Source data
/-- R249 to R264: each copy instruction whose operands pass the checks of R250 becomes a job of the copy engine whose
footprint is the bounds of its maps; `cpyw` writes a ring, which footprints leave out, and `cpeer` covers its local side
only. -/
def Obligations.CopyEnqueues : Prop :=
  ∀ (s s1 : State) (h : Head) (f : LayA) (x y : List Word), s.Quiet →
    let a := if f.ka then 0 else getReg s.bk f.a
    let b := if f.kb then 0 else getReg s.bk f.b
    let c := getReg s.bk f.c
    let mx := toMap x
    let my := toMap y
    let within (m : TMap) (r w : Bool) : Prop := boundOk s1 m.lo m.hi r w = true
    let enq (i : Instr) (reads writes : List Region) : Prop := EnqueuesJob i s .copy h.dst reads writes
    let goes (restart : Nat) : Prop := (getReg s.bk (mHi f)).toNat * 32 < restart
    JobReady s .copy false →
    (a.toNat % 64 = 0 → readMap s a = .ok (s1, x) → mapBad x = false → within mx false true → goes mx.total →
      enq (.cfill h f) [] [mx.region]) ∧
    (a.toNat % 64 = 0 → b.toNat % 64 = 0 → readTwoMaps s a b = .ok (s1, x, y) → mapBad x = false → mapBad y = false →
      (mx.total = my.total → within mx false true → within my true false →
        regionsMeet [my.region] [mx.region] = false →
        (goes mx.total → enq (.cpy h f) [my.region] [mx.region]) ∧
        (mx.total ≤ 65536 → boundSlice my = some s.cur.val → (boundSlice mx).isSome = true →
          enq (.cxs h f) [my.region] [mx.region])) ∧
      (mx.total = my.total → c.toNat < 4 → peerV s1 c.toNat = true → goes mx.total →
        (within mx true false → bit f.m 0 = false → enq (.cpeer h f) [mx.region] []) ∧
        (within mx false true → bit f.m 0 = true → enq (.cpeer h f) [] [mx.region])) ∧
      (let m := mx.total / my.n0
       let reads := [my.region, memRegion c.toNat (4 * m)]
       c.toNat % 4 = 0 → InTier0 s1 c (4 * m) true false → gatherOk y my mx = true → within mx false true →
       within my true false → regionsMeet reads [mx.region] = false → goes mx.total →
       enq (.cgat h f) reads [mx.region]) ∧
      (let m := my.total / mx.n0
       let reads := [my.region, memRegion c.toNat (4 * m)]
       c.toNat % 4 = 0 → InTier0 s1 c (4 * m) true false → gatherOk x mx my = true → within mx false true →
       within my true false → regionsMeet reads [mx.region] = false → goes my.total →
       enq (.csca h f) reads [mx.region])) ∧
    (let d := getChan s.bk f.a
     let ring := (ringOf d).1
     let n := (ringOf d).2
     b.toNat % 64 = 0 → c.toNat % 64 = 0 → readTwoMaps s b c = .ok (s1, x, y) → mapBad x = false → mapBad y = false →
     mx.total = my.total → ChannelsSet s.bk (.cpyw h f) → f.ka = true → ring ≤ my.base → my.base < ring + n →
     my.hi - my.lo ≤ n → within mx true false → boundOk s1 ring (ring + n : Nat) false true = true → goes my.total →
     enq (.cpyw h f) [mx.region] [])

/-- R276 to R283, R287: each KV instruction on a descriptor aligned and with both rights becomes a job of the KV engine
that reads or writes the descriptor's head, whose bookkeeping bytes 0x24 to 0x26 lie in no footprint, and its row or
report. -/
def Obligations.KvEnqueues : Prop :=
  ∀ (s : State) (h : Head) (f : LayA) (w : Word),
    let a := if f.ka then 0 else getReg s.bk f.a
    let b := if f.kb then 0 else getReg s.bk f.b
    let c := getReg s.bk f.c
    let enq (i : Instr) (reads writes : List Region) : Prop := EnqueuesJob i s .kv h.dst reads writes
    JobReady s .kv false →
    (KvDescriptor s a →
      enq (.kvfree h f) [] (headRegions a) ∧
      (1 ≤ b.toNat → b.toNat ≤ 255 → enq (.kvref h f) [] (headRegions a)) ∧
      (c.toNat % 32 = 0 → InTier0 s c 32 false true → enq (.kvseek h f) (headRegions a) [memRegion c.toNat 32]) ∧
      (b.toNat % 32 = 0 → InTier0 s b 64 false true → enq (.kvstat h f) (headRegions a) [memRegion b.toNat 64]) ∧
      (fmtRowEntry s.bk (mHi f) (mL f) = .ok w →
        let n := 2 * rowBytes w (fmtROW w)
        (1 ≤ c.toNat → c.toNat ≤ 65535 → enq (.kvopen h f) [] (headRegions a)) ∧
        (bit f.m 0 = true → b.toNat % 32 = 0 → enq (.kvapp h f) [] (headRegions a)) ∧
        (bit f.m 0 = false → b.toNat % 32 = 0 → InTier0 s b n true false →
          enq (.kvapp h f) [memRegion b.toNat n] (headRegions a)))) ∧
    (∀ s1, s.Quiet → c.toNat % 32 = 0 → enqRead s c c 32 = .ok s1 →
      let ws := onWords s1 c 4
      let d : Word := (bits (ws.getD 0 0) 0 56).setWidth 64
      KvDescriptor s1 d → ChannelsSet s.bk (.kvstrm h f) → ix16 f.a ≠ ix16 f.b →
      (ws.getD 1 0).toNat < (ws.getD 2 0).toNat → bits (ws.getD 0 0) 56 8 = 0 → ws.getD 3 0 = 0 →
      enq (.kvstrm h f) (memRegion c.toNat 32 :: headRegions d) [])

**DIRECTIONS**:
Copy the data above exactly. Every line must be included.

**RESULT FOR THIS TASK**:
/-- R249 to R264: each copy instruction whose operands pass the checks of R250 becomes a job of the copy engine whose
footprint is the bounds of its maps; `cpyw` writes a ring, which footprints leave out, and `cpeer` covers its local side
only. -/
def Obligations.CopyEnqueues : Prop :=
  ∀ (s s1 : State) (h : Head) (f : LayA) (x y : List Word), s.Quiet →
    let a := if f.ka then 0 else getReg s.bk f.a
    let b := if f.kb then 0 else getReg s.bk f.b
    let c := getReg s.bk f.c
    let mx := toMap x
    let my := toMap y
    let within (m : TMap) (r w : Bool) : Prop := boundOk s1 m.lo m.hi r w = true
    let enq (i : Instr) (reads writes : List Region) : Prop := EnqueuesJob i s .copy h.dst reads writes
    let goes (restart : Nat) : Prop := (getReg s.bk (mHi f)).toNat * 32 < restart
    JobReady s .copy false →
    (a.toNat % 64 = 0 → readMap s a = .ok (s1, x) → mapBad x = false → within mx false true → goes mx.total →
      enq (.cfill h f) [] [mx.region]) ∧
    (a.toNat % 64 = 0 → b.toNat % 64 = 0 → readTwoMaps s a b = .ok (s1, x, y) → mapBad x = false → mapBad y = false →
      (mx.total = my.total → within mx false true → within my true false →
        regionsMeet [my.region] [mx.region] = false →
        (goes mx.total → enq (.cpy h f) [my.region] [mx.region]) ∧
        (mx.total ≤ 65536 → boundSlice my = some s.cur.val → (boundSlice mx).isSome = true →
          enq (.cxs h f) [my.region] [mx.region])) ∧
      (mx.total = my.total → c.toNat < 4 → peerV s1 c.toNat = true → goes mx.total →
        (within mx true false → bit f.m 0 = false → enq (.cpeer h f) [mx.region] []) ∧
        (within mx false true → bit f.m 0 = true → enq (.cpeer h f) [] [mx.region])) ∧
      (let m := mx.total / my.n0
       let reads := [my.region, memRegion c.toNat (4 * m)]
       c.toNat % 4 = 0 → InTier0 s1 c (4 * m) true false → gatherOk y my mx = true → within mx false true →
       within my true false → regionsMeet reads [mx.region] = false → goes mx.total →
       enq (.cgat h f) reads [mx.region]) ∧
      (let m := my.total / mx.n0
       let reads := [my.region, memRegion c.toNat (4 * m)]
       c.toNat % 4 = 0 → InTier0 s1 c (4 * m) true false → gatherOk x mx my = true → within mx false true →
       within my true false → regionsMeet reads [mx.region] = false → goes my.total →
       enq (.csca h f) reads [mx.region])) ∧
    (let d := getChan s.bk f.a
     let ring := (ringOf d).1
     let n := (ringOf d).2
     b.toNat % 64 = 0 → c.toNat % 64 = 0 → readTwoMaps s b c = .ok (s1, x, y) → mapBad x = false → mapBad y = false →
     mx.total = my.total → ChannelsSet s.bk (.cpyw h f) → f.ka = true → ring ≤ my.base → my.base < ring + n →
     my.hi - my.lo ≤ n → within mx true false → boundOk s1 ring (ring + n : Nat) false true = true → goes my.total →
     enq (.cpyw h f) [mx.region] [])

/-- R276 to R283, R287: each KV instruction on a descriptor aligned and with both rights becomes a job of the KV engine
that reads or writes the descriptor's head, whose bookkeeping bytes 0x24 to 0x26 lie in no footprint, and its row or
report. -/
def Obligations.KvEnqueues : Prop :=
  ∀ (s : State) (h : Head) (f : LayA) (w : Word),
    let a := if f.ka then 0 else getReg s.bk f.a
    let b := if f.kb then 0 else getReg s.bk f.b
    let c := getReg s.bk f.c
    let enq (i : Instr) (reads writes : List Region) : Prop := EnqueuesJob i s .kv h.dst reads writes
    JobReady s .kv false →
    (KvDescriptor s a →
      enq (.kvfree h f) [] (headRegions a) ∧
      (1 ≤ b.toNat → b.toNat ≤ 255 → enq (.kvref h f) [] (headRegions a)) ∧
      (c.toNat % 32 = 0 → InTier0 s c 32 false true → enq (.kvseek h f) (headRegions a) [memRegion c.toNat 32]) ∧
      (b.toNat % 32 = 0 → InTier0 s b 64 false true → enq (.kvstat h f) (headRegions a) [memRegion b.toNat 64]) ∧
      (fmtRowEntry s.bk (mHi f) (mL f) = .ok w →
        let n := 2 * rowBytes w (fmtROW w)
        (1 ≤ c.toNat → c.toNat ≤ 65535 → enq (.kvopen h f) [] (headRegions a)) ∧
        (bit f.m 0 = true → b.toNat % 32 = 0 → enq (.kvapp h f) [] (headRegions a)) ∧
        (bit f.m 0 = false → b.toNat % 32 = 0 → InTier0 s b n true false →
          enq (.kvapp h f) [memRegion b.toNat n] (headRegions a)))) ∧
    (∀ s1, s.Quiet → c.toNat % 32 = 0 → enqRead s c c 32 = .ok s1 →
      let ws := onWords s1 c 4
      let d : Word := (bits (ws.getD 0 0) 0 56).setWidth 64
      KvDescriptor s1 d → ChannelsSet s.bk (.kvstrm h f) → ix16 f.a ≠ ix16 f.b →
      (ws.getD 1 0).toNat < (ws.getD 2 0).toNat → bits (ws.getD 0 0) 56 8 = 0 → ws.getD 3 0 = 0 →
      enq (.kvstrm h f) (memRegion c.toNat 32 :: headRegions d) [])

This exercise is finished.